Work item:
Determine the number of lines below that contain "addReg". Write nothing but that number.

───── Provided entries

-- ==== Sys2Proof/Certificates/Slice0/Obligations.lean ====
section
/-! DEFINITION. The statements about CORE for the provers. Each docstring names the rule of spec/ it
formalises; where a clause rests on a decision of the spec (D<n>), on general knowledge (G<n>) or on a
choice of the model, it says so and names the log entry. -/

namespace Sys2Proof.Claims

open Sys2Proof.Machine

/-- The bytes at `PC` are in memory and decode to this instruction (R211, R212, R52). -/
def decodedAt (s : State) (instr : Instr) : Prop :=
  s.pc ≤ 4094 ∧ decodeBytes [s.mem.read s.pc, s.mem.read (s.pc + 1)] = .ok (instr, [])

/-- The number of the word at `PC`. -/
def wordAtPc (s : State) : Nat := (s.mem.read s.pc).toNat * 256 + (s.mem.read (s.pc + 1)).toNat

/-- Every byte of memory reads as before. -/
def sameBytes (s t : State) : Prop := ∀ a, t.mem.read a = s.mem.read a

/-- Nothing but the register file changed, and in it nothing but the registers of `written`. -/
def onlyRegs (s t : State) (written : List RegId) : Prop :=
  t = { s with r := t.r } ∧ sameBytes s t ∧ ∀ k, k ∉ written → getReg t k = getReg s k

/-- Nothing but memory changed, and in it nothing outside the `n` bytes from `base`. -/
def onlyBytes (s t : State) (base n : Nat) : Prop :=
  t = { s with mem := t.mem } ∧ t.mem.wf = true ∧
    ∀ a, ¬ (base ≤ a ∧ a < base + n) → t.mem.read a = s.mem.read a

/-- A state after the tick and the `PC` advance of a cycle whose execute step left `u`. -/
def endOfCycle (setsPC : Prop) [Decidable setsPC] (u : State) : State :=
  { u with
    dt := if u.dt = 0 then 0 else u.dt - 1
    st := if u.st = 0 then 0 else u.st - 1
    pc := if setsPC ∨ u.wait = true then u.pc else u.pc + 2 }

/-- The four tags that set `PC` (R108; JP_V0 by D12, log 12). -/
abbrev isJumpCallOrReturn (instr : Instr) : Bool :=
  match instr with
  | .jp _ => true
  | .call _ => true
  | .ret => true
  | .jpV0 _ => true
  | _ => false

/-- The six conditional skips (R104 to R107, R176, R177). -/
abbrev isSkip (instr : Instr) : Bool :=
  match instr with
  | .seImm _ _ => true
  | .sneImm _ _ => true
  | .seReg _ _ => true
  | .sneReg _ _ => true
  | .skp _ => true
  | .sknp _ => true
  | _ => false

/-- The registers an instruction may write (R10, R14, R120 to R131, R145, R156, R178, R190). -/
def destinations : Instr → List RegId
  | .ldImm x _ | .addImm x _ | .ldReg x _ | .orReg x _ | .andReg x _ | .xorReg x _ | .rnd x _
  | .ldVxDt x | .ldVxK x => [x]
  | .addReg x _ | .subReg x _ | .shr x _ | .subn x _ | .shl x _ => [x, 15]
  | .drw _ _ _ => [15]
  | .ldVxMem x => (List.finRange 16).filter (· ≤ x)
  | _ => []

/-- A set bit of the sprite of a draw of `n` rows lies on the pixel `(px, py)`: row `row` of the sprite is
at `y0 + row`, its column `k` at `x0 + k`, both wrapped (R156, R153; D14, D15). -/
def spriteCovers (s : State) (x0 y0 n px py : Nat) : Prop :=
  ∃ row < n, ∃ k < 8, (s.mem.read (effAddr s row)).getLsbD (7 - k) = true ∧
    px % 64 = (x0 + k) % 64 ∧ py % 32 = (y0 + row) % 32

/-- Some set bit of the sprite of a draw meets a pixel that is `lit` (R154, R157). -/
def spriteMeets (s : State) (x0 y0 n : Nat) (lit : Bool) : Prop :=
  ∃ row < n, ∃ k < 8, (s.mem.read (effAddr s row)).getLsbD (7 - k) = true ∧
    getPixel s.fb (x0 + k) (y0 + row) = lit

/-- Pushing each of these addresses in turn, as nested CALLs standing there do (R101). -/
def pushAll : State → List Nat → State
  | s, [] => s
  | s, pc :: pcs => pushAll (pushPc { s with pc := pc }) pcs

/-- Popping `n` times, as `n` RETs do: what was popped, in order, or none if a pop met an empty stack
(R102). -/
def popAll : Nat → State → Option (List Nat × State)
  | 0, s => some ([], s)
  | n + 1, s =>
    match popPc s with
    | none => none
    | some (pc, t) =>
      match popAll n t with
      | none => none
      | some (pcs, u) => some (pc :: pcs, u)

/-- Two states agree but for the values the environment supplies. -/
def setDraws (d : Nat) : Result → Result
  | .next t => .next { t with draws := d }
  | .fault e => .fault e
  | .refused e => .refused e

end Sys2Proof.Claims

open Sys2Proof Sys2Proof.Machine Sys2Proof.Claims Sys2Proof.Safety

/-! ### Encoding -/

/-- Decoding the bytes of any instruction, whatever follows them, gives the instruction back (R61, R62,
R65; the patterns are D1, log 1). -/
def Obligations.DecodeOfEncodedBytes : Prop :=
  ∀ (instr : Instr) (rest : List Byte), decodeBytes (encodeBytes instr ++ rest) = .ok (instr, rest)

/-- A word that decodes is the encoding of what it decodes to: no bit of it is dropped, the ignored `Y` of
SHR and SHL included (R66, R68). -/
def Obligations.EncodeOfDecodedWord : Prop :=
  ∀ (w : Word) (instr : Instr), decodeWord w = .ok instr → encode instr = w

/-- A word decodes exactly when a row of the opcode map selects it, at most one row does, and it is the
row of the tag it decodes to (R64, R65; the rows are D1, log 1). -/
def Obligations.OneRowSelectsEachDecodedWord : Prop :=
  ∀ w : Word,
    ((∃ instr, decodeWord w = .ok instr) ↔ wordWellFormed w = true) ∧
    (opcodeRows.filter (·.selects w)).length ≤ 1 ∧
    ∀ instr, decodeWord w = .ok instr → opcodeRow instr ∈ opcodeRows ∧ (opcodeRow instr).selects w = true

/-- The invalid words are exactly those of R67's table, group by group, with the two exact words of group
0x0 (D2, log 2). -/
def Obligations.InvalidWordsByGroup : Prop :=
  ∀ w : Word,
    decodeWord w = .error .invalidOpcode ↔
      (w.toNat / 4096 = 0x0 ∧ w.toNat ≠ 0x00E0 ∧ w.toNat ≠ 0x00EE) ∨
      (w.toNat / 4096 = 0x5 ∧ w.toNat % 16 ≠ 0) ∨
      (w.toNat / 4096 = 0x8 ∧ w.toNat % 16 ∈ [0x8, 0x9, 0xA, 0xB, 0xC, 0xD, 0xF]) ∨
      (w.toNat / 4096 = 0x9 ∧ w.toNat % 16 ≠ 0) ∨
      (w.toNat / 4096 = 0xE ∧ w.toNat % 256 ∉ [0x9E, 0xA1]) ∨
      (w.toNat / 4096 = 0xF ∧
        w.toNat % 256 ∉ [0x07, 0x0A, 0x15, 0x18, 0x1E, 0x29, 0x33, 0x55, 0x65])

/-- The instances of 95_test_vectors.md E1, and one word of each family, decode to the instruction they
stand for (R61, R65; the patterns are D1, log 1, and `0x0123` is D2, log 2). -/
def Obligations.SampleWordsDecode : Prop :=
  decodeWord 0xD12F = .ok (.drw 1 2 15) ∧ decodeWord 0x8AB4 = .ok (.addReg 10 11) ∧
  decodeWord 0xF933 = .ok (.ldBVx 9) ∧ decodeWord 0x1FFF = .ok (.jp 0xFFF) ∧
  decodeWord 0x00E0 = .ok .cls ∧ decodeWord 0xE19E = .ok (.skp 1) ∧
  decodeWord 0xF515 = .ok (.ldDtVx 5) ∧ decodeWord 0xF229 = .ok (.ldFVx 2) ∧
  decodeWord 0x0123 = .error .invalidOpcode

/-! ### The cycle driver -/

/-- When the bytes at `PC` decode to an instruction, the cycle executes it, ticks both timers, and adds 2 to
`PC` unless the instruction set it or `WAIT` is 1; an error of the execute step is the cycle's error
(R210, R212 to R216; JP_V0 sets `PC` by D12, log 12). -/
def Obligations.StepRunsTheDecodedInstruction : Prop :=
  ∀ (s : State) (instr : Instr), decodedAt s instr →
    (∀ u, exec instr s = .next u → step s = .next (endOfCycle (isJumpCallOrReturn instr = true) u)) ∧
    (∀ e, exec instr s = .fault e → step s = .fault e)

/-- Fetch reads the two bytes at `PC`, the one at `PC` high, and fails when `PC + 1` is past memory
(R211). -/
def Obligations.FetchReadsTheWordAtPc : Prop :=
  ∀ s : State,
    (s.pc + 1 < 4096 → ∃ w, fetch s = some w ∧
      w.toNat = (s.mem.read s.pc).toNat * 256 + (s.mem.read (s.pc + 1)).toNat) ∧
    (4096 ≤ s.pc + 1 → fetch s = none ∧ step s = .fault .memoryAddressNotFound)

/-- `InvalidOpcode` is raised exactly when a word is fetched that matches no row, and the state is left as
it was (R253). -/
def Obligations.InvalidOpcodeExactlyOnUnmatchedWords : Prop :=
  ∀ s : State,
    (step s = .fault .invalidOpcode ↔
      s.pc ≤ 4094 ∧ wordWellFormed (BitVec.ofNat 16 (wordAtPc s)) = false) ∧
    (step s = .fault .invalidOpcode → hostCycle s = (.status .invalidOpcode, s))

/-- `MemoryAddressNotFound` is raised exactly by a fetch at `PC >= 4095`, by DRW with `N > 0` and
`I + N - 1 >= 4096`, by FX33 with `I + 2 >= 4096`, and by FX55 and FX65 with `I + X >= 4096`
(R254; the whole-range check is D5, log 5). -/
def Obligations.AddressErrorExactlyPastMemory : Prop :=
  ∀ s : State,
    step s = .fault .memoryAddressNotFound ↔
      4095 ≤ s.pc ∨
      (∃ x y n, decodedAt s (.drw x y n) ∧ 0 < n.toNat ∧ 4096 ≤ s.i.toNat + n.toNat - 1) ∨
      (∃ x, decodedAt s (.ldBVx x) ∧ 4096 ≤ s.i.toNat + 2) ∨
      (∃ x, decodedAt s (.ldMemVx x) ∧ 4096 ≤ s.i.toNat + x.val) ∨
      (∃ x, decodedAt s (.ldVxMem x) ∧ 4096 ≤ s.i.toNat + x.val)

/-- `InvalidArguments` is raised exactly by FX29 with `R[X] > 15` (R255). -/
def Obligations.InvalidArgumentsExactlyOnGlyphAbove15 : Prop :=
  ∀ s : State,
    step s = .fault .invalidArguments ↔
      ∃ x, decodedAt s (.ldFVx x) ∧ 15 < (getReg s x).toNat

/-- `NoCall` is raised exactly by RET on an empty stack; the host's `cycle` then leaves every piece of
state but `PC` as it was (R258, D7; `PC` is a free value and the count of free values goes on, the
model's choice, log 7). -/
def Obligations.NoCallExactlyOnEmptyReturn : Prop :=
  ∀ s : State,
    (step s = .fault .noCall ↔ decodedAt s .ret ∧ s.sp = 0) ∧
    (step s = .fault .noCall →
      ∃ p, hostCycle s = (.status .noCall, { s with pc := p, draws := s.draws + 1 }))

/-- Every cycle ends in a next state or in one of the four errors: no instruction is refused (R221, and the
34 arms of `exec`). -/
def Obligations.EveryCycleEnds : Prop :=
  ∀ s : State,
    (∃ t, step s = .next t) ∨ step s = .fault .invalidOpcode ∨
      step s = .fault .memoryAddressNotFound ∨ step s = .fault .invalidArguments ∨
      step s = .fault .noCall

/-- A cycle returns exactly one status, `OK`, `StackOverflow` or one of the four raising errors; a cycle
that completes returns one of the first two and leaves exactly the next state of the step, in which no
status is held, and a cycle that raises returns its error (R217, R30, R214; that a `StackOverflow` cycle
completes is D8, log 8). -/
def Obligations.OneStatusAndItIsNotRead : Prop :=
  ∀ s : State,
    (∃ e, (hostCycle s).1 = .status e ∧
      e ∈ [Status.ok, .stackOverflow, .invalidOpcode, .memoryAddressNotFound, .invalidArguments,
        .noCall]) ∧
    (∀ t, step s = .next t →
      hostCycle s = (.status .ok, t) ∨ hostCycle s = (.status .stackOverflow, t)) ∧
    (∀ e, step s = .fault e → (hostCycle s).1 = .status e.status)

/-- The status of a completed cycle is `StackOverflow` when it executed a CALL with a full stack, and `OK`
otherwise (R217, R257; that such a cycle completes is D8, log 8). -/
def Obligations.StackOverflowExactlyOnFullCall : Prop :=
  ∀ s t : State, step s = .next t →
    ((∃ nnn, decodedAt s (.call nnn)) ∧ s.sp = 16 → hostCycle s = (.status .stackOverflow, t)) ∧
    (¬ ((∃ nnn, decodedAt s (.call nnn)) ∧ s.sp = 16) → hostCycle s = (.status .ok, t))

/-- After an error the state is as before the cycle, for `NoCall` but for `PC`; a `StackOverflow` cycle
completed; `ROMTooBig` leaves memory unchanged (R252; `PC` after `NoCall` is D7, log 7, that the overflowing
cycle completes D8, log 8, and `draws` the model's own count, log 13). -/
def Obligations.ErrorsLeaveTheState : Prop :=
  ∀ s : State,
    (∀ e ∈ [Status.invalidOpcode, .memoryAddressNotFound, .invalidArguments],
      (hostCycle s).1 = .status e → (hostCycle s).2 = s) ∧
    ((hostCycle s).1 = .status .noCall →
      ∃ p, (hostCycle s).2 = { s with pc := p, draws := s.draws + 1 }) ∧
    ((hostCycle s).1 = .status .stackOverflow → step s = .next (hostCycle s).2) ∧
    ∀ image, (hostLoadProgram image s).1 = .romTooBig → (hostLoadProgram image s).2 = s

/-- In every completed cycle each timer, as the instruction left it, goes down by one, floored at zero,
whichever instruction executed (R193). -/
def Obligations.TimersTickInEveryCompletedCycle : Prop :=
  ∀ (s t : State) (instr : Instr), decodedAt s instr → step s = .next t →
    t.dt.toNat = (match instr with | .ldDtVx x => getReg s x | _ => s.dt).toNat - 1 ∧
    t.st.toNat = (match instr with | .ldStVx x => getReg s x | _ => s.st).toNat - 1

/-- With `WAIT = 0`, every completed cycle of an instruction that is no jump, call, return, skip or wait
for key adds 2 to `PC`, unreduced; with `WAIT = 1` it holds `PC`, and a skip then adds its own 2 or
nothing (R216, R286; D27, log 27). -/
def Obligations.PcAdvancesByTwoUnlessWaiting : Prop :=
  ∀ (s t : State) (instr : Instr), decodedAt s instr → step s = .next t →
    isJumpCallOrReturn instr = false → (∀ x, instr ≠ .ldVxK x) →
    (isSkip instr = false → t.pc = if s.wait then s.pc else s.pc + 2) ∧
    (isSkip instr = true → s.wait = true → t.pc = s.pc ∨ t.pc = s.pc + 2) ∧
    (isSkip instr = true → s.wait = false → t.pc = s.pc + 2 ∨ t.pc = s.pc + 4)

──────────

Exercise result:
2